On impulse, Kilkenny turned from the trail and cut right across country to the railroad line. Few rails were down yet, but the road had been surveyed, materials had been dropped along the route and work was beginning. Keeping to every bit of cover he could find, Kilkenny headed cross-country for the lonely station.
That night he bedded down on the same creek that flowed through Cottonwood, about six miles upstream from the village. He lit no fire, contenting himself with chewing on a piece of jerked beef and drinking from the stream.
At daylight he checked his guns. He knew the Brockmans and was under no misapprehension as to their abilities. They were good alone and almost unbeatable together.
If only by some trick, some stratagem, he could get them one at a time!
It was a good thought, but the two Brockmans ate together, worked together, slept together.
It was almost nine o’clock when Kilkenny rode into Cottonwood, and if his calculations were correct he was still ahead of the Brockmans.
Reaching the tiny cluster of huts, he tied the buckskin under some trees at the edge of the stream, then crossed the log footbridge to the street—if such it could be called.

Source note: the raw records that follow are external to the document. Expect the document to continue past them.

-- ==== Sys2Proof/Laws/PerInstr.lean ====
section
/-! SUPPORT. Statements made of every command, one lemma per constructor. -/

namespace Sys2Proof

theorem opcField_packWord (len : BitVec 16) (data opc : Byte) : opcField (packWord len data opc) = opc := by
  apply BitVec.eq_of_getLsbD_eq
  intro i hi
  simp only [opcField, packWord, Byte.zext]
  interval_cases i <;> simp

theorem dataField_packWord (len : BitVec 16) (data opc : Byte) : dataField (packWord len data opc) = data := by
  apply BitVec.eq_of_getLsbD_eq
  intro i hi
  simp only [dataField, packWord, Byte.zext]
  interval_cases i <;> simp

theorem lenField_packWord (len : BitVec 16) (data opc : Byte) : lenField (packWord len data opc) = len := by
  apply BitVec.eq_of_getLsbD_eq
  intro i hi
  simp only [lenField, packWord, Byte.zext]
  interval_cases i <;> simp

end Sys2Proof

namespace Sys2Proof.Laws.EncodeFields

open Sys2Proof

/-- The word of a command holds, in each field, what the command has for it (spec R70, R79), and its opcode is one of the
twelve (R73). -/
def Statement (i : Instr) : Prop :=
  opcField (encode i) = opcodeOf i ∧ dataField (encode i) = dataOf i ∧ lenField (encode i) = lenOf i ∧
    1 ≤ (opcodeOf i).toNat ∧ (opcodeOf i).toNat ≤ 12

theorem ofOpcode (i : Instr) (h : 1 ≤ (opcodeOf i).toNat ∧ (opcodeOf i).toNat ≤ 12) : Statement i :=
  ⟨opcField_packWord _ _ _, dataField_packWord _ _ _, lenField_packWord _ _ _, h⟩

theorem reset : Statement .reset := ofOpcode _ (by decide)

theorem sendByte (data : Byte) : Statement (.sendByte data) := ofOpcode _ ⟨by simp [opcodeOf], by simp [opcodeOf]⟩

theorem sendBytes (len : Nat) : Statement (.sendBytes len) := ofOpcode _ ⟨by simp [opcodeOf], by simp [opcodeOf]⟩

theorem recvByte : Statement .recvByte := ofOpcode _ (by decide)

theorem recvBytes (len : Nat) : Statement (.recvBytes len) := ofOpcode _ ⟨by simp [opcodeOf], by simp [opcodeOf]⟩

theorem selectDevice : Statement .selectDevice := ofOpcode _ (by decide)

theorem selectAll : Statement .selectAll := ofOpcode _ (by decide)

theorem writeBit (bit : Bool) : Statement (.writeBit bit) := ofOpcode _ ⟨by simp [opcodeOf], by simp [opcodeOf]⟩

theorem readBit : Statement .readBit := ofOpcode _ (by decide)

theorem crc8 (len : Nat) : Statement (.crc8 len) := ofOpcode _ ⟨by simp [opcodeOf], by simp [opcodeOf]⟩

theorem encodeBit (bit : Bool) : Statement (.encodeBit bit) := ofOpcode _ ⟨by simp [opcodeOf], by simp [opcodeOf]⟩

theorem decodeBit (data : Byte) : Statement (.decodeBit data) := ofOpcode _ ⟨by simp [opcodeOf], by simp [opcodeOf]⟩

end Sys2Proof.Laws.EncodeFields
end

There was nothing much to Cottonwood. At one side was the small stream, never more than six feet wide, and some cottonwoods and willows that lined its banks.
There was the station with its telegraph office—built ahead of the rails for the convenience of the surveyors—a saloon and general store, then four or five houses. That was all.
Kilkenny walked into the station.
“I’m Lance Kilkenny. Any messages for me?”
The station-keeper nodded. “Yeah. Just come in. Three of ’em. I didn’t know who you was.”
He handed the messages to Kilkenny, broke a straw from the broom and began to chew reflectively, glancing out of the window from time to time.
“Be some fireworks now,” he commented, indicating the messages. “It sure beats the devil.”
Kilkenny had pocketed the messages without reading them. After glancing into the saloon, he crossed the street to the willows. On the other side of the bridge, in a little hollow among the trees, he stretched out and began to doze.
An hour later the stationmaster called out loud enough to awaken him:
“Hossmen comin’ out of the breaks, Kilkenny. Look powerful like them Brockmans!”
Kilkenny got up, yawned and stretched. Then, leaning against a huge old cottonwood, he waited.